Study finds levels 300% over permitted standards in San José Iturbide
A study carried out last October by the National Nuclear Research Institute (ININ) has confirmed the presence of alpha radiation at 300% above permissible levels in the water supply of the Guanajuato town of San José Iturbide.
For geohydrology expert Joel Carrillo the danger is not so much drinking the water but being exposed to it. Inhaling its vapors while taking a shower every day for six to 10 years, sometimes even less, is enough to be fatal. And what’s worse, he said, once its effects are noticed it’s too late to do anything.
The ININ report is also worrisome because in just 24 months Guanajuato went from 14th place to fourth in the number of diagnosed cancer cases in children.
The rapid growth of those cases has been defined by some as the clearest sign of a sanitary crisis. According to several reports, studies and analyses, the region’s water supply is polluted with arsenic, fluoride and now radioactivity.
This pollution implies two major health risks: dental and skeletal fluorosis and renal ailments. As many as 11,000 cases of the former have been reported in the area of the state known as the Cuenca de Independencia in the last 15 years. As for the latter, Guanajuato ranks in fifth place nationwide for the number of reported cases.
The effects of the contaminated water could extend well beyond state boundaries because businesses such as Pfizer, Colgate-Palmolive and Ferrero Rocher use the same water supply.
“The radiation, the fluoride and the arsenic all originate in the same kind of volcanic rock,” explained Carrillo, who is certain that many more aquifers in the region, if analyzed, would present the same levels of radioactivity.
“These rocks are found from the Jalisco region to the north, to the broader region of the Western Sierra Madre.”

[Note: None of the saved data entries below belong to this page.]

theorem dma_chain_sound {s t : State} (c : Relation.ReflTransGen DmaMicro s t) (h : Sound s) :
    Sound t ∧ t.dma.busy = s.dma.busy := by
  induction c with
  | refl => exact ⟨h, rfl⟩
  | tail _ b ih => exact ⟨(b.sound ih.1).1, ((b.sound ih.1).2).trans ih.2⟩

/-- The elementary changes of a coprocessor's access keep the invariant; BUSY stays, or is cleared by the end of a transfer. -/
theorem CopMicro.sound {s t : State} (b : CopMicro s t) (h : Sound s) :
    Sound t ∧ (s.dma.busy = false → t.dma.busy = false) := by
  cases b with
  | base b => exact ⟨(b.sound h).1, fun hb => (b.sound h).2.trans hb⟩
  | detect p c a cyc =>
    refine ⟨pollDetect_sound h, fun hb => ?_⟩
    unfold pollDetect; simp only; split_ifs <;> exact hb
  | run c =>
    have h1 : Sound (setBusy true s) := h.congr rfl rfl rfl rfl rfl rfl rfl rfl rfl rfl rfl rfl
    have h2 := (dma_chain_sound c h1).1
    exact ⟨h2.congr rfl rfl rfl rfl rfl rfl rfl rfl rfl rfl rfl rfl, fun _ => rfl⟩

theorem cop_chain_sound {s t : State} (c : Relation.ReflTransGen CopMicro s t) (h : Sound s) :
    Sound t ∧ (s.dma.busy = false → t.dma.busy = false) := by
  induction c with
  | refl => exact ⟨h, id⟩
  | tail _ b ih => exact ⟨(b.sound ih.1).1, fun hb => (b.sound ih.1).2 (ih.2 hb)⟩

theorem PriMicro.sound {s t : State} (b : PriMicro s t) (h : Sound s) :
    Sound t ∧ (s.dma.busy = false → t.dma.busy = false) := by
  cases b with
  | cop b => exact b.sound h
  | asks k n => exact ⟨h.congr rfl rfl rfl rfl rfl rfl rfl rfl rfl rfl rfl rfl, id⟩
  | vt k v => exact ⟨h.congr rfl rfl rfl rfl rfl rfl rfl rfl rfl rfl rfl rfl, id⟩
  | lastSync now => exact ⟨h.congr rfl rfl rfl rfl rfl rfl rfl rfl rfl rfl rfl rfl, id⟩
  | takeRun r rest e => exact ⟨h.congr rfl rfl rfl rfl rfl rfl rfl rfl rfl rfl rfl rfl, id⟩
  | hang k r rest e hr c =>
    have h1 : Sound { s with runs := rest } := h.congr rfl rfl rfl rfl rfl rfl rfl rfl rfl rfl rfl rfl
    obtain ⟨h2, h3⟩ := cop_chain_sound c h1
    exact ⟨h2.congr rfl rfl rfl rfl rfl rfl rfl rfl rfl rfl rfl rfl, h3⟩

/-- Every access keeps the invariant. -/
theorem pri_chain_sound {s t : State} (c : Relation.ReflTransGen PriMicro s t) (h : Sound s) :
    Sound t ∧ (s.dma.busy = false → t.dma.busy = false) := by
  induction c with
  | refl => exact ⟨h, id⟩
  | tail _ b ih => exact ⟨(b.sound ih.1).1, fun hb => (b.sound ih.1).2 (ih.2 hb)⟩

/-! ## Nothing stops an access -/

/-- With well-formed views and addresses aligned down, no elementary change of a write stops the command (R250). -/
theorem Base.runs_on {s t : State} (b : Base s t) (h : Sound s) (ha : s.cfg.misalign = .alignDown) (hs : s.stop = none) :
    t.stop = none := by
  cases b with
  | misaligned w a hn => simp [alignAccess, ha] at hn
  | illFormed p w d a hn => rw [entryOk_resolve h.views p w d a] at hn; exact absurd hn (by decide)
  | store r v => rw [regStore_eq]; exact hs
  | undetect p c => rw [pollUndetect_eq]; exact hs
  | bank n => rw [bankSelect_eq]; exact hs
  | _ => exact hs

theorem DmaMicro.runs_on {s t : State} (b : DmaMicro s t) (h : Sound s) (ha : s.cfg.misalign = .alignDown)
    (hs : s.stop = none) : t.stop = none := by
  cases b with
  | base b => exact b.runs_on h ha hs
  | _ => exact hs

theorem dma_chain_runs_on {s t : State} (c : Relation.ReflTransGen DmaMicro s t) (h : Sound s)
    (ha : s.cfg.misalign = .alignDown) (hs : s.stop = none) : t.stop = none := by
  induction c with
  | refl => exact hs
  | tail c b ih =>
    exact b.runs_on (dma_chain_sound c h).1 (by rw [(dma_chain_fixed c).1.cfg]; exact ha) ih

theorem CopMicro.runs_on {s t : State} (b : CopMicro s t) (h : Sound s) (ha : s.cfg.misalign = .alignDown)
    (hs : s.stop = none) : t.stop = none := by
  cases b with
  | base b => exact b.runs_on h ha hs
  | detect p c a cyc => unfold pollDetect; simp only; split_ifs <;> exact hs
  | run c =>
    have h1 : Sound (setBusy true s) := h.congr rfl rfl rfl rfl rfl rfl rfl rfl rfl rfl rfl rfl
    have := dma_chain_runs_on c h1 ha hs
    exact this

theorem cop_chain_runs_on {s t : State} (c : Relation.ReflTransGen CopMicro s t) (h : Sound s)
    (ha : s.cfg.misalign = .alignDown) (hs : s.stop = none) : t.stop = none := by
  induction c with
  | refl => exact hs
  | tail c b ih =>
    exact b.runs_on (cop_chain_sound c h).1 (by rw [(cop_chain_fixed c).1.cfg]; exact ha) ih

theorem PriMicro.runs_on {s t : State} (b : PriMicro s t) (h : Sound s) (ha : s.cfg.misalign = .alignDown)
    (hr : s.RunsReturn) (hs : s.stop = none) : t.stop = none ∧ t.RunsReturn := by
  cases b with
  | cop b => exact ⟨b.runs_on h ha hs, by unfold State.RunsReturn; rw [b.fixed.2.runs]; exact hr⟩
  | asks k n => exact ⟨hs, hr⟩
  | vt k v => exact ⟨hs, hr⟩
  | lastSync now => exact ⟨hs, hr⟩
  | takeRun r rest e => exact ⟨hs, fun x hx => hr x (by rw [e]; exact List.mem_cons_of_mem _ hx)⟩
  | hang k r rest e hn c => exact absurd hn (hr r (by rw [e]; exact List.mem_cons_self ..))

/-- No access stops, when the runs it asks for return (R250). -/
theorem pri_chain_runs_on {s t : State} (c : Relation.ReflTransGen PriMicro s t) (h : Sound s)
    (ha : s.cfg.misalign = .alignDown) (hr : s.RunsReturn) (hs : s.stop = none) : t.stop = none ∧ t.RunsReturn := by
  induction c with
  | refl => exact ⟨hs, hr⟩
  | tail c b ih =>
    exact b.runs_on (pri_chain_sound c h).1 (by rw [(pri_chain_fixed c).cfg]; exact ha) ih.2 ih.1

end Sys2Proof.Machine
end

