theorem exec_fill_of_ready {s : State} (hs : s.Ready) : exec .fill s = .next (respond Response.zero (fill s)) := by
  have ⟨_, _, hstop⟩ := hs
  exact exec_next nofun hs (show (fill s).stop = none by rw [fill_eq]; exact hstop)

/-- A word of a half of an even number of bytes needs no alignment. -/
theorem fillByte_of_even_size {size : Nat} (h : size % 2 = 0) (start : Word) (i : Nat) :
    fillByte size start i = 2 * fillOffset start i % size := by
  have hdvd : 2 ∣ 2 * fillOffset start i % size :=
    (Nat.dvd_mod_iff (Nat.dvd_of_mod_eq_zero h)).2 (Nat.dvd_mul_right ..)
  exact Nat.div_mul_cancel hdvd

/-- Settles O34: a byte after the fill is read off its words. -/
theorem fillWrapsInItsRow : Obligations.FillWrapsInItsRow := by
  intro s hs n start v half size off
  have hcount : ∀ i, i ∈ List.range (fillCount s + 1) ↔ i ≤ n := fun i => by
    rw [List.mem_range, Nat.lt_succ_iff, show fillCount s = n from toNat_and_lowMask ..]
  have hbyte := readByte_fillWords (wordAt s.vdp s.cfg.fillAddr) v (List.range (fillCount s + 1)) s
  have hstored : ∀ i j, i ≤ n → j < size → off i = j / 2 * 2 → readByte (fill s) half j = storedByte 2 v (j % 2) :=
    fun i j hi hj hij => (hbyte half j).trans (if_pos ⟨rfl, hj, i, (hcount i).2 hi, hij⟩)
  have heven : ∀ i, off i % 2 = 0 := fillByte_even size (wordAt s.vdp s.cfg.fillAddr)
  refine ⟨_, exec_fill_of_ready hs, fun i hi => ⟨fun hj => ?high, fun hj => ?low⟩, fun q j hout => ?kept,
    fun hsize i => fillByte_of_even_size hsize _ i, congrArg (respond Response.zero) (fill_eq s)⟩
  case high =>
    have hi2 := heven i
    refine (hstored i (off i) hi hj (by omega)).trans ?_
    rw [hi2, storedByte_eq_extractLsb']
  case low =>
    have hi2 := heven i
    refine (hstored i (off i + 1) hi hj (by omega)).trans ?_
    rw [show (off i + 1) % 2 = 1 by omega, storedByte_eq_extractLsb']
  case kept =>
    refine (hbyte q j).trans (if_neg ?_)
    rintro ⟨hq, _, i, hi, hij⟩
    have hne := hout hq i ((hcount i).1 hi)
    replace hij : off i = j / 2 * 2 := hij
    omega

/-! ## Division units (R236 to R240) -/

theorem word_toInt_bounds (x : Word) : -2147483648 ≤ x.toInt ∧ x.toInt ≤ 2147483647 := by
  have hlo : -2 ^ (32 - 1) ≤ x.toInt := x.le_toInt
  have hhi : x.toInt < 2 ^ (32 - 1) := x.toInt_lt
  omega

/-- A value of the signed 32-bit range is read back from the word that holds it. -/
theorem toInt_ofInt_word {x : Int} (hlo : -2147483648 ≤ x) (hhi : x ≤ 2147483647) : (BitVec.ofInt 32 x).toInt = x :=
  BitVec.toInt_ofInt_eq_self (by decide) (by omega) (by omega)

/-- The remainder of a division by a word fits a word (R239, R240). -/
theorem toInt_ofInt_remainder (n : Int) {d : Word} (hd : d.toInt ≠ 0) :
    (BitVec.ofInt 32 (n - n.tdiv d.toInt * d.toInt)).toInt = n - n.tdiv d.toInt * d.toInt := by
  have hmod : n - n.tdiv d.toInt * d.toInt = n.tmod d.toInt := by rw [Int.tmod_def, Int.mul_comm]
  have hlt : (n.tmod d.toInt).natAbs < d.toInt.natAbs := by
    rw [Int.natAbs_tmod]; exact Nat.mod_lt _ (by omega)
  have hbounds := word_toInt_bounds d
  rw [hmod]
  exact toInt_ofInt_word (by omega) (by omega)
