-- ==== Sys2Proof/Machine/Types.lean ====
section
/-! DEFINITION. Types.lean: the records of the N640, as the field tables of the chapters give them.
First the configuration fields (the settings of R186), then the runtime fields of each block. -/

namespace Sys2Proof.Machine

/-! ### Signals (chapter 1) -/

/-- Feed of a signal: SAMPLED, or DERIVED with its (owner, quantity) pair of R17. -/
inductive Feed where
  | sampled
  | gridMagnitude
  | allowance
  | coolantFlow
  | coolingFactor
  | twist
  | yawErrorLong
  deriving DecidableEq, Repr

/-- Merge mode (R11, R13). -/
inductive MergeMode where
  | last
  | max
  | min
  | mean
  | primary
  deriving DecidableEq, Repr

/-- Signal quality (R14). -/
inductive Quality where
  | good
  | degraded
  | lost
  | unused
  deriving DecidableEq, Repr

/-- Contributor quality (R11). -/
inductive SlotQuality where
  | good
  | suspect
  | stale
  | absent
  deriving DecidableEq, Repr

/-- Cause of the latest non-GOOD contributor quality (R11). -/
inductive Reason where
  | none
  | node
  | range
  | jump
  deriving DecidableEq, Repr

/-- Cause of a signal update (R19). -/
inductive Cause where
  | sample
  | derived
  | change
  deriving DecidableEq, Repr

/-- Configuration of one Sample Map entry (R1). -/
structure SampleEntry where
  valid : Bool
  source : Node
  channel : Fin 16
  target : SigIx
  slot : SlotIx
  decimation : Nat
  gain : Int
  offset : Int
  low : Int
  high : Int
  rate : Nat
  deriving DecidableEq, Repr

/-- Configuration of one signal record (R11). -/
structure SignalCfg where
  feed : Feed
  merge : MergeMode
  staleLimit : Nat
  lossCode : Code
  deriving DecidableEq, Repr

/-- A contributor sub-record (R11). -/
structure Contributor where
  quality : SlotQuality
  value : Int
  reference : Int
  age : Nat
  jumps : Nat
  reason : Reason
  deriving DecidableEq, Repr

/-- Runtime fields of one signal record (R11), with the stale limit in force: a stored one takes effect at
the next cycle event (R12). -/
structure SignalRt where
  value : Int
  quality : Quality
  lastSlot : Option SlotIx
  lossRaised : Bool
  limit : Nat
  slots : Vector Contributor 3
  deriving DecidableEq, Repr

/-! ### Limits (chapter 2) -/

inductive LimitKind where
  | above
  | below
  | outside
  deriving DecidableEq, Repr

inductive OnLoss where
  | hold
  | trip
  | release
  deriving DecidableEq, Repr

inductive LimitAction where
  | eventOnly
  | converterBlock
  | yawStop
  | coolingFull
  | startChannel
  deriving DecidableEq, Repr
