-- ==== Sys2Proof/Machine/Sequencer.lean ====
section
/-! DEFINITION. Sequencer.lean: SEQ (chapter 3): the Frame Builder, the Step Engine, the step kinds, the
ends of a run, and the commands of the opcode table that are steps of the engine or management requests
to a channel. -/

namespace Sys2Proof.Machine

/-! ### Frame Builder (3.9) -/

/-- The channel enters a wait with timer 0 and releases the engine. -/
def State.waitFor (s : State) (c : ChanIx) (k : WaitKind) : State :=
  (s.modChan c fun r => { r with state := .waiting k, timer := 0 }).releaseEngine c

/-- The channel keeps a frame and waits in QUEUE; no timer runs (R61), and it keeps its last count [39]. -/
def State.queueWait (s : State) (c : ChanIx) (f : CmdFrame) : State :=
  (s.modChan c fun r => { r with state := .waiting .queue, held := some f }).releaseEngine c

/-- The open frame is closed (R60): it enters class 1, or the channel waits in QUEUE. The flag says
whether the channel goes on. -/
def State.closeFrame (s : State) (c : ChanIx) : State × Bool :=
  match s.seq.opened with
  | none => (s, true)
  | some o =>
    let f : CmdFrame := { dest := o.dest, items := o.items }
    let s := s.modSeq fun q => { q with opened := none }
    if s.class1Room then (s.pushClass1 f, true) else (s.queueWait c f, false)

/-! ### Ends of a run (3.8) -/

/-- The terminal count: the open frame is closed first (R56). -/
def State.terminalCount (s : State) (c : ChanIx) : State :=
  let p := s.closeFrame c
  if p.2 then p.1.finishRun c else p.1

/-- A step fault (R57). The claim of a CLAIM wait has been withdrawn before. -/
def State.stepFault (s : State) (c : ChanIx) (cause : StepFault) : State :=
  let step := (s.chan c).current
  let s := (s.modChan c fun r => { r with fault := true, state := .masked }).releaseEngine c
  let s := s.raise 8 [(c : Int), (step : Int), cause.code]
  s.notifyOwner c (.fault step cause)

/-- The claim of a channel that waits in CLAIM is withdrawn. -/
def State.withdrawChan (s : State) (c : ChanIx) : State :=
  match (s.chan c).state, s.stepAt c with
  | .waiting .claim, .claim t _ _ => s.withdraw (.chan c) t
  | _, _ => s

/-- A frame taken from an aborted channel enters class 1 if there is room and is discarded otherwise
(R58). -/
def State.offerOrDrop (s : State) (f : CmdFrame) : State :=
  if s.class1Room then s.pushClass1 f else s

/-- The open frame leaves the channel, if it owns it (R58). -/
def State.dropOpen (s : State) (c : ChanIx) : State :=
  match s.seq.opened with
  | none => s
  | some o =>
    if o.chan = c then
      (s.modSeq fun q => { q with opened := none }).offerOrDrop { dest := o.dest, items := o.items }
    else s

/-- The held frame leaves the channel (R58). -/
def State.dropHeld (s : State) (c : ChanIx) : State :=
  match (s.chan c).held with
  | none => s
  | some f => (s.modChan c fun r => { r with held := none }).offerOrDrop f

/-- An abort of a channel that is not MASKED; of a MASKED one it has no effect (R58). -/
def State.abortChan (s : State) (c : ChanIx) (party : Party) : State :=
  if s.isMasked c then s
  else
    let s := ((s.withdrawChan c).dropOpen c).dropHeld c
    let s := (s.modChan c fun r => { r with aborted := true, state := .masked }).releaseEngine c
    let s := s.raise 9 [(c : Int), ((s.chan c).current : Int), party.code]
    s.notifyOwner c .aborted

/-! ### Completion of steps -/

/-- What the channel that holds the engine does after a completed step: the terminal count, the release
of SINGLE mode, or the next step (R47, R48). -/
def State.afterStep (s : State) (c : ChanIx) : State :=
  if (s.chan c).remaining = 0 then s.terminalCount c
  else if (s.desc c).mode = .single then
    let p := s.closeFrame c
    if p.2 then (p.1.modChan c fun r => { r with state := .requested }).releaseEngine c else p.1
  else s

/-- A step of the channel that holds the engine completes at once. -/
def State.completeNow (s : State) (c : ChanIx) : State :=
  (s.modChan c ChanRt.completeStep).afterStep c

/-! ### The Step Engine (3.5, 3.6) -/

/-- The demand condition of R49; a channel of another mode has none. -/
def State.demandHolds (s : State) (c : ChanIx) : Bool :=
  let d := s.desc c
  d.mode != .demand ||
    levelHolds d.demandSense d.demandLevel s.signals[d.demandSignal].value
      s.signals[d.demandSignal].quality

/-- The demand condition is false: the open frame is closed, the engine released, and the channel
becomes SUSPENDED (R49). -/
def State.suspend (s : State) (c : ChanIx) : State :=
  let p := s.closeFrame c
  if p.2 then (p.1.modChan c fun r => { r with state := .suspended }).releaseEngine c else p.1

/-- The REQUESTED channels in the order they are searched: from channel 0 under FIXED, from the one
after the last granted under ROTATING (R46). -/
def State.grantOrder (s : State) : List ChanIx :=
  let all := indices 8
  if s.settings.rotating then
    all.map fun k => k + s.seq.lastGranted + 1
  else all

def State.nextChan (s : State) : Option ChanIx :=
  s.grantOrder.find? fun c => (s.chan c).state == .requested

/-- The granted channel goes on as its remaining count and its demand direct (R49, R61). -/
def State.goOn (s : State) (c : ChanIx) : State :=
  if (s.chan c).remaining = 0 then s.terminalCount c
  else if s.demandHolds c then s else s.suspend c

/-- The channel that has been granted goes on (R61): its held frame is offered before anything else, then
its run ends, its demand is tested, or it stands ready to execute its next step. -/
def State.resume (s : State) (c : ChanIx) : State :=
  match (s.chan c).held with
  | none => s.goOn c
  | some f =>
    if s.class1Room then ((s.modChan c fun r => { r with held := none }).pushClass1 f).goOn c
    else (s.modChan c fun r => { r with state := .waiting .queue }).releaseEngine c

/-- The free engine is granted to a REQUESTED channel (R46). -/
def State.grantEngine (s : State) : State :=
  match s.seq.holder with
  | some _ => s
  | none =>
    match s.nextChan with
    | none => s
    | some c =>
      ((s.modSeq fun q => { q with holder := some c, lastGranted := c }).modChan c fun r =>
        { r with state := .running }).resume c

/-- One action of the engine: if the channel that holds it stands on a step that `f` executes, its demand
is tested and the step is taken (R47, R49). A step of another kind is not taken. -/
def State.engineStep (s : State) (f : State → ChanIx → Step → Option State) : State :=
  match s.seq.holder with
  | none => s
  | some c =>
    match f s c (s.stepAt c) with
    | none => s
    | some t =>
      if (s.chan c).state = .running ∧ 0 < (s.chan c).remaining then
        if s.demandHolds c then t else s.suspend c
      else s

/-- The item joins the open frame, which then holds 8 items and is closed at once, or less (R60). -/
def State.addItem (s : State) (c : ChanIx) (o : OpenFrame) (i : CmdItem) : State :=
  let o := { o with items := o.items ++ [i] }
  let s := (s.modSeq fun q => { q with opened := some o }).modChan c ChanRt.completeStep
  if o.items.length < 8 then s.afterStep c
  else
    let p := s.closeFrame c
    if p.2 then p.1.afterStep c else p.1

/-- EMIT (R50, R60): the item joins the open frame of its node; a frame of another node is closed first,
and the EMIT is not completed when that frame finds no room (R61). -/
def State.emitStep (s : State) (c : ChanIx) (node : Node) (i : CmdItem) : State :=
  let fresh : OpenFrame := { dest := node, items := [], chan := c }
  match s.seq.opened with
  | none => s.addItem c fresh i
  | some o =>
    if o.dest = node then s.addItem c o i
    else
      let p := s.closeFrame c
      if p.2 then p.1.addItem c fresh i else p.1

/-- Before AWAIT, DWELL and CLAIM the open frame is closed; the step is not begun if it finds no room
(R51 to R53, R61). -/
def State.afterClose (s : State) (c : ChanIx) (f : State → State) : State :=
  let p := s.closeFrame c
  if p.2 then f p.1 else p.1

/-- AWAIT (R51). -/
def State.awaitStep (s : State) (c : ChanIx) (i : SigIx) (sense : Sense) (level : Int) : State :=
  s.afterClose c fun s =>
    if levelHolds sense level s.signals[i].value s.signals[i].quality then s.completeNow c
    else s.waitFor c .await

/-- CLAIM (R53). -/
def State.claimStep (s : State) (c : ChanIx) (t : TagIx) (amount : Nat) : State :=
  s.afterClose c fun s =>
    let p := s.claimTag t amount (.chan c)
    match p.2 with
    | .granted => p.1.completeNow c
    | .queued => p.1.waitFor c .claim
    | .refused => p.1.stepFault c .claimRefused

/-- FREE (R54). -/
def State.freeStep (s : State) (c : ChanIx) (t : TagIx) : State := (s.freeTag t).completeNow c

/-- LINK (R55): the remaining count becomes 0 and the run ends. -/
def State.linkStep (s : State) (c : ChanIx) : State :=
  (s.modChan c fun r => { r with remaining := 0 }).terminalCount c

/-! ### What other blocks tell SEQ -/

/-- A frame has left class 1: every channel waiting in QUEUE becomes REQUESTED (R61). -/
def State.releaseQueueWaits (s : State) : State :=
  s.modSeq fun q =>
    { q with
      chans := q.chans.map fun r =>
        if r.state = .waiting .queue then { r with state := .requested } else r }

/-- A signal update at one channel: a waiting AWAIT on the signal is re-tested, and a SUSPENDED DEMAND
channel whose condition names it (R20, R49, R51). -/
def State.updateChan (s : State) (i : SigIx) (v : Int) (q : Quality) (c : ChanIx) : State :=
  match (s.chan c).state, s.stepAt c with
  | .waiting .await, .await j sense level _ =>
    if j = i ∧ levelHolds sense level v q then s.completeWait c else s
  | .suspended, _ =>
    let d := s.desc c
    if d.mode = .demand ∧ d.demandSignal = i ∧ levelHolds d.demandSense d.demandLevel v q then
      s.modChan c fun r => { r with state := .requested }
    else s
  | _, _ => s

/-- SEQ as a reader of signal updates (R20). The rules give no order among the channels whose waits one
update ends: lowest number first [9]. -/
def State.seqUpdate (s : State) (i : SigIx) (v : Int) (q : Quality) : State :=
  (indices 8).foldl (fun s c => s.updateChan i v q c) s

/-- A cycle event: the wait timer of every AWAIT, DWELL and CLAIM wait increases by one (R51). In every
other state it keeps its last count, which a read shows (R40 names no other) [39]. -/
def ChanRt.tick (r : ChanRt) : ChanRt :=
  match r.state with
  | .waiting .queue => r
  | .waiting _ => { r with timer := satSucc 65535 r.timer }
  | _ => r

def State.seqTick (s : State) : State :=
  s.modSeq fun q => { q with chans := q.chans.map ChanRt.tick }

/-- The wait timer of an AWAIT has reached its timeout: the step faults (R51). -/
def State.awaitExpiry (s : State) (c : ChanIx) : State :=
  match (s.chan c).state, s.stepAt c with
  | .waiting .await, .await _ _ _ t => if t ≤ (s.chan c).timer then s.stepFault c .awaitTimeout else s
  | _, _ => s

/-- The timer of a DWELL has reached its duration: the step completes (R52). -/
def State.dwellExpiry (s : State) (c : ChanIx) : State :=
  match (s.chan c).state, s.stepAt c with
  | .waiting .dwell, .dwell n => if n ≤ (s.chan c).timer then s.completeWait c else s
  | _, _ => s

/-- The timer of a CLAIM wait has reached its timeout: the claim is withdrawn and the step faults
(R53). -/
def State.claimExpiry (s : State) (c : ChanIx) : State :=
  match (s.chan c).state, s.stepAt c with
  | .waiting .claim, .claim t _ n =>
    if n ≤ (s.chan c).timer then (s.withdraw (.chan c) t).stepFault c .claimTimeout else s
  | _, _ => s

/-! ### Management requests (R44): the new state and the answer -/

def State.startChan (s : State) (c : ChanIx) : State × Status :=
  if s.isMasked c then
    if (s.desc c).valid then (s.modChan c fun r => r.load (s.desc c) .requested, .ok) else (s, .state)
  else (s.request c .management, .ok)

def State.unmaskRequest (s : State) (c : ChanIx) : State × Status :=
  if s.isMasked c then
    if (s.desc c).valid then (s.unmaskChan c, .ok) else (s, .state)
  else (s, .ok)

def State.maskRequest (s : State) (c : ChanIx) : State × Status :=
  match (s.chan c).state with
  | .idle => (s.modChan c fun r => { r with state := .masked }, .ok)
  | .masked => (s, .ok)
  | .requested => (s, .busy)
  | .running => (s, .busy)
  | .waiting _ => (s, .busy)
  | .suspended => (s, .busy)

def State.abortRequest (s : State) (c : ChanIx) : State × Status :=
  if s.isMasked c then (s, .state) else (s.abortChan c .management, .ok)

end Sys2Proof.Machine
end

Other studies have shown that of 46 artesian wells in the area, 31 have fluoride levels above those permitted, and 14 have levels of arsenic that exceed both domestic and international standards.
These conditions are only made worse by high radioactivity, whose origin — as with the two other pollutants — is the overexploitation of aquifers, which exposes rock that, once desiccated, releases a highly volatile mineral called erionite, which is the origin of the radiation poisoning.
At least 14 of 45 deaths by cancer in the region between 2000 and 2012 have been linked to the presence of traces of erionite in the environment.
National Water Commission data shows that Guanajuato is the “most perforated” state in Mexico, having 27,000 (almost 30%) of the country’s 90,000 water wells. The most exploited aquifers are those that supply the municipalities of León, Celaya and Irapuato.